For implementation details, see details.
$ pycsvw --help
Usage: pycsvw [OPTIONS]
Command line interface for pycsvw.
Options:
--csv-url TEXT URL of the CSVW
--csv-path TEXT System path to the CSVW
--metadata-url TEXT URL of the CSVW metadata
--metadata-path TEXT System path to the CSVW metadata
--json-dest TEXT Destination of the JSON file to generate
--rdf-dest TEXT... Pair of format and destination path of RDF e.g.
'turtle out.ttl'
--temp-dir TEXT Use as the temporary folder for (intermediate) nt
serialization
--riot-path TEXT The path to the riot command e.g.
'/usr/bin/jena/bin/riot'
--help Show this message and exit.
pycsvw --csv-path tests/examples/tree-ops-ext.csv --metadata-path tests/examples/tree-ops-ext.csv-metadata.json --rdf-dest turtle test.ttl
generates a test.ttl
containing:
@prefix schema: <http://schema.org/> .
@prefix rr: <http://www.w3.org/ns/r2rml#> .
@prefix grddl: <http://www.w3.org/2003/g/data-view#> .
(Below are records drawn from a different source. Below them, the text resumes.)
-- ==== Sys2Proof/Certificates/Slice0/Obligations.lean ====
section
/-! DEFINITION. The statements for the provers, one `Prop` each. They hold of every state, reached or not; premises name the
conditions on the state and the operands alone (Sys2Proof/Safety.lean defines them). -/

section

open Sys2Proof Sys2Proof.Machine

/-- A register reads what was written to it last, x0 reads 0 and discards writes, and a write of one file leaves the other
(08_stoker_isa.md R149; RISC-V). An update of the acting context changes that context and nothing else of the device: the
frame of every instruction whose next state is such an update. -/
def Obligations.RegisterFileAndContextFrame : Prop :=
  (∀ (x : Ctx) (r q : Reg) (v : Word),
     x.getX 0 = 0 ∧ x.setX 0 v = x ∧ (r ≠ 0 → (x.setX r v).getX r = v) ∧ (q ≠ r → (x.setX r v).getX q = x.getX q) ∧
     (x.setX r v).getF q = x.getF q ∧ (x.setF r v).getF r = v ∧ (q ≠ r → (x.setF r v).getF q = x.getF q) ∧
     (x.setF r v).getX q = x.getX q) ∧
  (∀ (s : State) (f : Ctx → Ctx),
     (s.upd f).my = f s.my ∧ (s.upd f).me = { s.me with ctx := f s.my } ∧
     (∀ d, d ≠ s.cur → (s.upd f).core d = s.core d) ∧ { s.upd f with cores := s.cores } = s)

/-- What retiring an instruction does where the Stoker waits for nothing: the pc moves, RETIRED counts it outside M-mode, and
a task is charged one Stoker event on its core's island (08_stoker_isa.md R357, 17_energy.md R288). Nothing else changes.
Every instruction of the Stoker that names a register: where a source or destination is owed a result it does not issue, and
the state stands; a source that an uncorrectable load left raises cause 5 with that load's address
(08_stoker_isa.md R149, R150). -/
def Obligations.RetireEffectAndOwedRegisters : Prop :=
  (∀ (s : State) (pc : Word), s.noWait →
     s.retireAt pc = s.upd fun x =>
       let y : Ctx := { x with pc := pc, instret := if x.mode = .m then x.instret else x.instret + 1 }
       if s.me.task.isNone then y
       else { y with fa := x.fa + s.cost 16, fai := Tbl.put 0 x.fai s.cur (Tbl.get 0 x.fai s.cur + s.cost 16) }) ∧
  (∀ (s : State) (i : Instr) (srcs dsts : List Dest), s.stokerRegs i = some (srcs, dsts) →
     ((srcs.any s.my.pending = true ∨ dsts.any s.my.pending = true) → exec i s = .next s) ∧
     (∀ a, srcs.any s.my.pending = false → dsts.any s.my.pending = false → srcs.findSome? s.my.poisoned = some a →
       exec i s = .next (s.takeTrap 5 a 0)))

/-- The integer computations write rd with their value and retire, for every register and immediate. The value of every
operation: wrapping, shift amounts modulo the width, signed and unsigned comparison, the high half of each kind of product,
division towards zero with its corners, the word forms on the low halves with their result sign-extended, and the counts and
byte orders of Zbb. 07_encoding.md R121 names these instructions; what each computes is RISC-V's, taken from outside the spec
(log 20, PRESUMED). -/
def Obligations.IntegerComputationAndIntegerValues : Prop :=
  (∀ (s : State) (rd rs1 rs2 : Reg),
     (∀ op, s.regsReady [destX rs1, destX rs2] [destX rd] → exec (.rv64Base (.alu op rd rs1 rs2)) s =
       .next ((s.upd fun x => x.setX rd (aluVal op (s.my.getX rs1) (s.my.getX rs2))).retireAt s.nextPc)) ∧
     (∀ op imm, s.regsReady [destX rs1] [destX rd] → exec (.rv64Base (.aluImm op rd rs1 imm)) s =
       .next ((s.upd fun x => x.setX rd (immVal op (s.my.getX rs1) imm)).retireAt s.nextPc)) ∧
     (∀ op sh, s.regsReady [destX rs1] [destX rd] → exec (.rv64Base (.shift op rd rs1 sh)) s =
       .next ((s.upd fun x => x.setX rd (shiftVal op (s.my.getX rs1) sh)).retireAt s.nextPc)) ∧
     (∀ op, s.regsReady [destX rs1] [destX rd] → exec (.rv64Base (.unary op rd rs1)) s =
       .next ((s.upd fun x => x.setX rd (unVal op (s.my.getX rs1))).retireAt s.nextPc)) ∧
     (∀ imm, s.regsReady [] [destX rd] → exec (.rv64Base (.lui rd imm)) s =
       .next ((s.upd fun x => x.setX rd ((imm ++ 0#12).signExtend 64)).retireAt s.nextPc)) ∧
     (∀ imm, s.regsReady [] [destX rd] → exec (.rv64Base (.auipc rd imm)) s =
       .next ((s.upd fun x => x.setX rd (s.my.pc + (imm ++ 0#12).signExtend 64)).retireAt s.nextPc))) ∧
  (∀ a b : Word,
     aluVal .add a b = a + b ∧ aluVal .sub a b = a - b ∧ aluVal .xor a b = a ^^^ b ∧ aluVal .or a b = a ||| b ∧
     aluVal .and a b = a &&& b ∧ aluVal .sll a b = a <<< (b.toNat % 64) ∧ aluVal .srl a b = a >>> (b.toNat % 64) ∧
     aluVal .sra a b = a.sshiftRight (b.toNat % 64) ∧ aluVal .slt a b = (if a.toInt < b.toInt then 1 else 0) ∧
     aluVal .sltu a b = (if a.toNat < b.toNat then 1 else 0) ∧ aluVal .mul a b = a * b ∧
     aluVal .mulhu a b = BitVec.ofNat 64 (a.toNat * b.toNat / 2 ^ 64) ∧
     aluVal .div a 0 = BitVec.ofInt 64 (-1) ∧ aluVal .divu a 0 = BitVec.ofInt 64 (-1) ∧ aluVal .rem a 0 = a ∧
     aluVal .remu a 0 = a ∧ aluVal .div (BitVec.intMin 64) (BitVec.ofInt 64 (-1)) = BitVec.intMin 64 ∧
     aluVal .rem (BitVec.intMin 64) (BitVec.ofInt 64 (-1)) = 0 ∧
     aluVal .addw a b = (a.setWidth 32 + b.setWidth 32).signExtend 64 ∧
     aluVal .sh2add a b = (a <<< 2) + b ∧ aluVal .andn a b = a &&& ~~~b) ∧
  (∀ a b : Word,
     let k := b.toNat % 64
     let rest := a.toNat % 2 ^ 32
     (aluVal .mulh a b).toInt = a.toInt * b.toInt / 2 ^ 64 ∧ (aluVal .mulhsu a b).toInt = a.toInt * b.toNat / 2 ^ 64 ∧
     (b ≠ 0 → ¬(a = BitVec.intMin 64 ∧ b = BitVec.ofInt 64 (-1)) →
       (aluVal .div a b).toInt = a.toInt.tdiv b.toInt ∧ (aluVal .rem a b).toInt = a.toInt.tmod b.toInt) ∧
     (b ≠ 0 → (aluVal .divu a b).toNat = a.toNat / b.toNat ∧ (aluVal .remu a b).toNat = a.toNat % b.toNat) ∧
     aluVal .sh1add a b = (a <<< 1) + b ∧ aluVal .sh3add a b = (a <<< 3) + b ∧ aluVal .orn a b = a ||| ~~~b ∧
     aluVal .xnor a b = a ^^^ ~~~b ∧ (aluVal .max a b).toInt = max a.toInt b.toInt ∧
     (aluVal .min a b).toInt = min a.toInt b.toInt ∧ (aluVal .maxu a b).toNat = max a.toNat b.toNat ∧
     (aluVal .minu a b).toNat = min a.toNat b.toNat ∧ aluVal .rol a b = a <<< k ||| a >>> (64 - k) ∧
     aluVal .ror a b = a >>> k ||| a <<< (64 - k) ∧
     (aluVal .addUw a b).toNat = (rest + b.toNat) % 2 ^ 64 ∧ (aluVal .sh1addUw a b).toNat = (2 * rest + b.toNat) % 2 ^ 64 ∧
     (aluVal .sh2addUw a b).toNat = (4 * rest + b.toNat) % 2 ^ 64 ∧
     (aluVal .sh3addUw a b).toNat = (8 * rest + b.toNat) % 2 ^ 64) ∧
  (∀ a b : Word,
     let x : BitVec 32 := a.setWidth 32
     let y : BitVec 32 := b.setWidth 32
     let k := b.toNat % 32
     aluVal .subw a b = (x - y).signExtend 64 ∧ aluVal .mulw a b = (x * y).signExtend 64 ∧
     aluVal .sllw a b = (x <<< k).signExtend 64 ∧ aluVal .srlw a b = (x >>> k).signExtend 64 ∧
     aluVal .sraw a b = (x.sshiftRight k).signExtend 64 ∧ aluVal .rolw a b = (x <<< k ||| x >>> (32 - k)).signExtend 64 ∧
     aluVal .rorw a b = (x >>> k ||| x <<< (32 - k)).signExtend 64 ∧
     (y ≠ 0 → ¬(x = BitVec.intMin 32 ∧ y = BitVec.ofInt 32 (-1)) →
       (aluVal .divw a b).toInt = x.toInt.tdiv y.toInt ∧ (aluVal .remw a b).toInt = x.toInt.tmod y.toInt) ∧
     (x = BitVec.intMin 32 → y = BitVec.ofInt 32 (-1) → aluVal .divw a b = x.signExtend 64 ∧ aluVal .remw a b = 0) ∧
     (y ≠ 0 → aluVal .divuw a b = (BitVec.ofNat 32 (x.toNat / y.toNat)).signExtend 64 ∧
       aluVal .remuw a b = (BitVec.ofNat 32 (x.toNat % y.toNat)).signExtend 64) ∧
     (y = 0 → aluVal .divw a b = BitVec.ofInt 64 (-1) ∧ aluVal .divuw a b = BitVec.ofInt 64 (-1) ∧
       aluVal .remw a b = x.signExtend 64 ∧ aluVal .remuw a b = x.signExtend 64)) ∧
  (∀ (a : Word) (imm : BitVec 12),
     let b := imm.signExtend 64
     immVal .addi a imm = a + b ∧ immVal .slti a imm = (if a.toInt < b.toInt then 1 else 0) ∧
     immVal .sltiu a imm = (if a.toNat < b.toNat then 1 else 0) ∧ immVal .xori a imm = a ^^^ b ∧ immVal .ori a imm = a ||| b ∧
     immVal .andi a imm = a &&& b ∧ immVal .addiw a imm = (a.setWidth 32 + imm.signExtend 32).signExtend 64) ∧
  (∀ (a : Word) (sh : BitVec 6),
     let k := sh.toNat
     let x : BitVec 32 := a.setWidth 32
     shiftVal .slli a sh = a <<< k ∧ shiftVal .srli a sh = a >>> k ∧ shiftVal .srai a sh = a.sshiftRight k ∧
     shiftVal .rori a sh = a >>> k ||| a <<< (64 - k) ∧ (shiftVal .slliUw a sh).toNat = x.toNat * 2 ^ k % 2 ^ 64 ∧
     shiftVal .slliw a sh = (x <<< k).signExtend 64 ∧ shiftVal .srliw a sh = (x >>> k).signExtend 64 ∧
     shiftVal .sraiw a sh = (x.sshiftRight k).signExtend 64 ∧
     (k < 32 → shiftVal .roriw a sh = (x >>> k ||| x <<< (32 - k)).signExtend 64)) ∧
  (∀ a : Word,
     (∀ n, n < 64 → a.toNat / 2 ^ (63 - n) = 1 → unVal .clz a = BitVec.ofNat 64 n) ∧ (a = 0 → unVal .clz a = 64) ∧
     (∀ n, n < 64 → a.toNat % 2 ^ (n + 1) = 2 ^ n → unVal .ctz a = BitVec.ofNat 64 n) ∧ (a = 0 → unVal .ctz a = 64) ∧
     (∀ n, n < 32 → a.toNat % 2 ^ 32 / 2 ^ (31 - n) = 1 → unVal .clzw a = BitVec.ofNat 64 n) ∧
     (∀ n, n < 32 → a.toNat % 2 ^ (n + 1) = 2 ^ n → unVal .ctzw a = BitVec.ofNat 64 n) ∧
     (a.toNat % 2 ^ 32 = 0 → unVal .clzw a = 32 ∧ unVal .ctzw a = 32) ∧
     unVal .cpop a = BitVec.ofNat 64 ((List.range 64).filter a.getLsbD).length ∧
     unVal .cpopw a = BitVec.ofNat 64 ((List.range 32).filter a.getLsbD).length ∧
     unVal .sextB a = (a.setWidth 8).signExtend 64 ∧ unVal .sextH a = (a.setWidth 16).signExtend 64 ∧
     (unVal .zextH a).toNat = a.toNat % 2 ^ 16 ∧
     (∀ i, i < 8 → (unVal .orcB a).extractLsb' (8 * i) 8 = (if a.extractLsb' (8 * i) 8 = 0 then 0 else 0xFF#8) ∧
       (unVal .rev8 a).extractLsb' (8 * i) 8 = a.extractLsb' (8 * (7 - i)) 8))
@prefix wdr: <http://www.w3.org/2007/05/powder#> .
@prefix duv: <https://www.w3.org/TR/vocab-duv#> .
@prefix owl: <http://www.w3.org/2002/07/owl#> .
@prefix xhv: <http://www.w3.org/1999/xhtml/vocab#> .
@prefix xsd: <http://www.w3.org/2001/XMLSchema#> .
@prefix dqv: <http://www.w3.org/ns/dqv#> .
@prefix skos: <http://www.w3.org/2004/02/skos/core#> .
@prefix rdfs: <http://www.w3.org/2000/01/rdf-schema#> .
@prefix rif: <http://www.w3.org/2007/rif#> .
@prefix sd: <http://www.w3.org/ns/sparql-service-description#> .
@prefix qb: <http://purl.org/linked-data/cube#> .
@prefix oa: <http://www.w3.org/ns/oa#> .
@prefix ma: <http://www.w3.org/ns/ma-ont#> .
@prefix xml: <http://www.w3.org/XML/1998/namespace> .
@prefix og: <http://ogp.me/ns#> .
@prefix rdfa: <http://www.w3.org/ns/rdfa#> .
@prefix dcterms: <http://purl.org/dc/terms/> .
@prefix dcat: <http://www.w3.org/ns/dcat#> .
@prefix wrds: <http://www.w3.org/2007/05/powder-s#> .
@prefix prov: <http://www.w3.org/ns/prov#> .
@prefix foaf: <http://xmlns.com/foaf/0.1/> .
@prefix csvw: <http://www.w3.org/ns/csvw#> .
@prefix sioc: <http://rdfs.org/sioc/ns#> .
@prefix dctypes: <http://purl.org/dc/dcmitype/> .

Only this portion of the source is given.